On the solstice I like to conduct my annual “as-long-as-it’s-daylight-I-am-doing-something” day. It’s sort of a weeklong Cody vacation compressed into 16½ hours. That means I am outside and active. I know a few people who could spend the whole day in a saddle, on the river or hiking a trail. I plan on doing all of those things and more.
This year will be special, however, as I have convinced my father (he doesn’t like it when I refer to him as “my old man”) to join me. That means we have to eat our breakfast and be out of the house by the time the sun rises officially at 5:31 a.m. That won’t be a problem for an old rancher like my father who has been getting up early pretty much all of his life. The hard part will be keeping him awake until the sun sets at 9:04 p.m.

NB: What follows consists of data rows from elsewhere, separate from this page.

@[simp] theorem placeCommand_subH (s : State) (nbits w : Nat) : (placeCommand s nbits w).subH = s.subH := rfl

@[simp] theorem placeCommand_kx (s : State) (nbits w : Nat) : (placeCommand s nbits w).kx = s.kx := rfl

@[simp] theorem placeCommand_ky (s : State) (nbits w : Nat) : (placeCommand s nbits w).ky = s.ky := rfl

@[simp] theorem placeCommand_stdX (s : State) (nbits w : Nat) : (placeCommand s nbits w).stdX = s.stdX := rfl

@[simp] theorem placeCommand_stdY (s : State) (nbits w : Nat) : (placeCommand s nbits w).stdY = s.stdY := rfl

@[simp] theorem placeCommand_k1 (s : State) (nbits w : Nat) : (placeCommand s nbits w).k1 = s.k1 := rfl

@[simp] theorem placeCommand_k2 (s : State) (nbits w : Nat) : (placeCommand s nbits w).k2 = s.k2 := rfl

@[simp] theorem placeCommand_k3 (s : State) (nbits w : Nat) : (placeCommand s nbits w).k3 = s.k3 := rfl

@[simp] theorem placeCommand_k4 (s : State) (nbits w : Nat) : (placeCommand s nbits w).k4 = s.k4 := rfl

@[simp] theorem placeCommand_m (s : State) (nbits w : Nat) : (placeCommand s nbits w).m = s.m := rfl

@[simp] theorem placeCommand_mem (s : State) (nbits w : Nat) : (placeCommand s nbits w).mem = s.mem := rfl

@[simp] theorem placeCommand_pending (s : State) (nbits w : Nat) : (placeCommand s nbits w).pending = .wr (regIndex .cmd) (BitVec.ofNat 32 (w % 2 ^ nbits)) :: s.pending := rfl

@[simp] theorem placeCommand_replies (s : State) (nbits w : Nat) : (placeCommand s nbits w).replies = s.replies := rfl

@[simp] theorem placeCommand_params (s : State) (nbits w : Nat) : (placeCommand s nbits w).params = s.params := rfl

/-! ## `State.setSlot`: the registers of a slot -/

@[simp] theorem State.setSlot_status (s : State) (n : Slot) (r : SlotRegs) : (s.setSlot n r).status = s.status := by
  cases n <;> rfl

@[simp] theorem State.setSlot_illcmd (s : State) (n : Slot) (r : SlotRegs) : (s.setSlot n r).illcmd = s.illcmd := by
  cases n <;> rfl

@[simp] theorem State.setSlot_effdim (s : State) (n : Slot) (r : SlotRegs) : (s.setSlot n r).effdim = s.effdim := by
  cases n <;> rfl

@[simp] theorem State.setSlot_lastk (s : State) (n : Slot) (r : SlotRegs) : (s.setSlot n r).lastk = s.lastk := by
  cases n <;> rfl

@[simp] theorem State.setSlot_subX (s : State) (n : Slot) (r : SlotRegs) : (s.setSlot n r).subX = s.subX := by
  cases n <;> rfl

@[simp] theorem State.setSlot_subY (s : State) (n : Slot) (r : SlotRegs) : (s.setSlot n r).subY = s.subY := by
  cases n <;> rfl

@[simp] theorem State.setSlot_subW (s : State) (n : Slot) (r : SlotRegs) : (s.setSlot n r).subW = s.subW := by
  cases n <;> rfl

@[simp] theorem State.setSlot_subH (s : State) (n : Slot) (r : SlotRegs) : (s.setSlot n r).subH = s.subH := by
  cases n <;> rfl

@[simp] theorem State.setSlot_kx (s : State) (n : Slot) (r : SlotRegs) : (s.setSlot n r).kx = s.kx := by
  cases n <;> rfl

@[simp] theorem State.setSlot_ky (s : State) (n : Slot) (r : SlotRegs) : (s.setSlot n r).ky = s.ky := by
  cases n <;> rfl

@[simp] theorem State.setSlot_stdX (s : State) (n : Slot) (r : SlotRegs) : (s.setSlot n r).stdX = s.stdX := by
  cases n <;> rfl

@[simp] theorem State.setSlot_stdY (s : State) (n : Slot) (r : SlotRegs) : (s.setSlot n r).stdY = s.stdY := by
  cases n <;> rfl

@[simp] theorem State.setSlot_k1 (s : State) (n : Slot) (r : SlotRegs) : (s.setSlot n r).k1 = s.k1 := by
  cases n <;> rfl

@[simp] theorem State.setSlot_k2 (s : State) (n : Slot) (r : SlotRegs) : (s.setSlot n r).k2 = s.k2 := by
  cases n <;> rfl

@[simp] theorem State.setSlot_k3 (s : State) (n : Slot) (r : SlotRegs) : (s.setSlot n r).k3 = s.k3 := by
  cases n <;> rfl

@[simp] theorem State.setSlot_k4 (s : State) (n : Slot) (r : SlotRegs) : (s.setSlot n r).k4 = s.k4 := by
  cases n <;> rfl

@[simp] theorem State.setSlot_m (s : State) (n : Slot) (r : SlotRegs) : (s.setSlot n r).m = s.m := by
  cases n <;> rfl

@[simp] theorem State.setSlot_mem (s : State) (n : Slot) (r : SlotRegs) : (s.setSlot n r).mem = s.mem := by
  cases n <;> rfl

@[simp] theorem State.setSlot_pending (s : State) (n : Slot) (r : SlotRegs) : (s.setSlot n r).pending = s.pending := by
  cases n <;> rfl

@[simp] theorem State.setSlot_replies (s : State) (n : Slot) (r : SlotRegs) : (s.setSlot n r).replies = s.replies := by
  cases n <;> rfl

@[simp] theorem State.setSlot_params (s : State) (n : Slot) (r : SlotRegs) : (s.setSlot n r).params = s.params := by
  cases n <;> rfl

@[simp] theorem State.slot_setSlot_same (s : State) (n : Slot) (r : SlotRegs) : (s.setSlot n r).slot n = r := by
  cases n <;> rfl

theorem State.slot_setSlot_other (s : State) (n k : Slot) (r : SlotRegs) (h : k ≠ n) :
    (s.setSlot n r).slot k = s.slot k := by
  cases n <;> cases k <;> first | rfl | exact absurd rfl h

/-! ## Surfaces depend on the slot registers only -/

@[simp] theorem surf_setElem (s : State) (e : Nat) (v : Word) (n : Slot) : surf (s.setElem e v) n = surf s n := by
  cases n <;> rfl

@[simp] theorem surf_latchSize (s : State) (d : Nat × Nat) (n : Slot) : surf (latchSize s d) n = surf s n := by
  cases n <;> rfl

@[simp] theorem surf_latchKernels (s : State) (a b : Nat) (n : Slot) : surf (latchKernels s a b) n = surf s n := by
  cases n <;> rfl

/-! ## Reads of memory depend on memory and the byte order only -/

@[simp] theorem elem_latchSize (s : State) (d : Nat × Nat) (e : Nat) : (latchSize s d).elem e = s.elem e := rfl

@[simp] theorem elem_latchKernels (s : State) (a b e : Nat) : (latchKernels s a b).elem e = s.elem e := rfl

@[simp] theorem byteAt_latchSize (s : State) (d : Nat × Nat) (a : Nat) : (latchSize s d).byteAt a = s.byteAt a := rfl

@[simp] theorem byteAt_latchKernels (s : State) (k l a : Nat) : (latchKernels s k l).byteAt a = s.byteAt a := rfl

end Sys2Proof.Machine
end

I thought we would start with a hike to help get the blood pumping and to take advantage of our cool Cody mornings. Because our hikes inevitably end at any number of favorite fishing spots, we better remember to bring our waders, rods and reels. Dad prefers dry flies while I am more of a nymph person.
Since this is supposed to be a fun day and not some sort of forced march, we will space out several activities throughout the day and not hurry to any of them. We do like to raft or kayak in the afternoon when the day is at its warmest, but we learned that over-planning just makes one of us (him, not me, no way) grumpy.
Among our options are a bicycle ride around town, a visit to furniture makers, a flight in a powered hang glider, a tour of our art galleries and just enjoying a cold one on the porch of the Irma while the gunfighters pretend to shoot each other.
Another option is to spend a “history” day that includes the Buffalo Bill Center of the West, Heart Mountain WWII Interpretive Center, Old Trail Town and the Cody Dug Up Gun Museum.
At some point we will probably get in a trail ride with one dad’s rancher friends.
It’s our tradition to finish up the day at the Cody Nite Rodeo. It’s hard for my dad to fall asleep since he knows practically everyone at the rodeo grounds. Even if the old dude (don’t tell him I said that) wanted to nod off, someone is always shaking his hand and catching up.
I cannot think of a better way to spend Father’s Day. Or the Summer Solstice.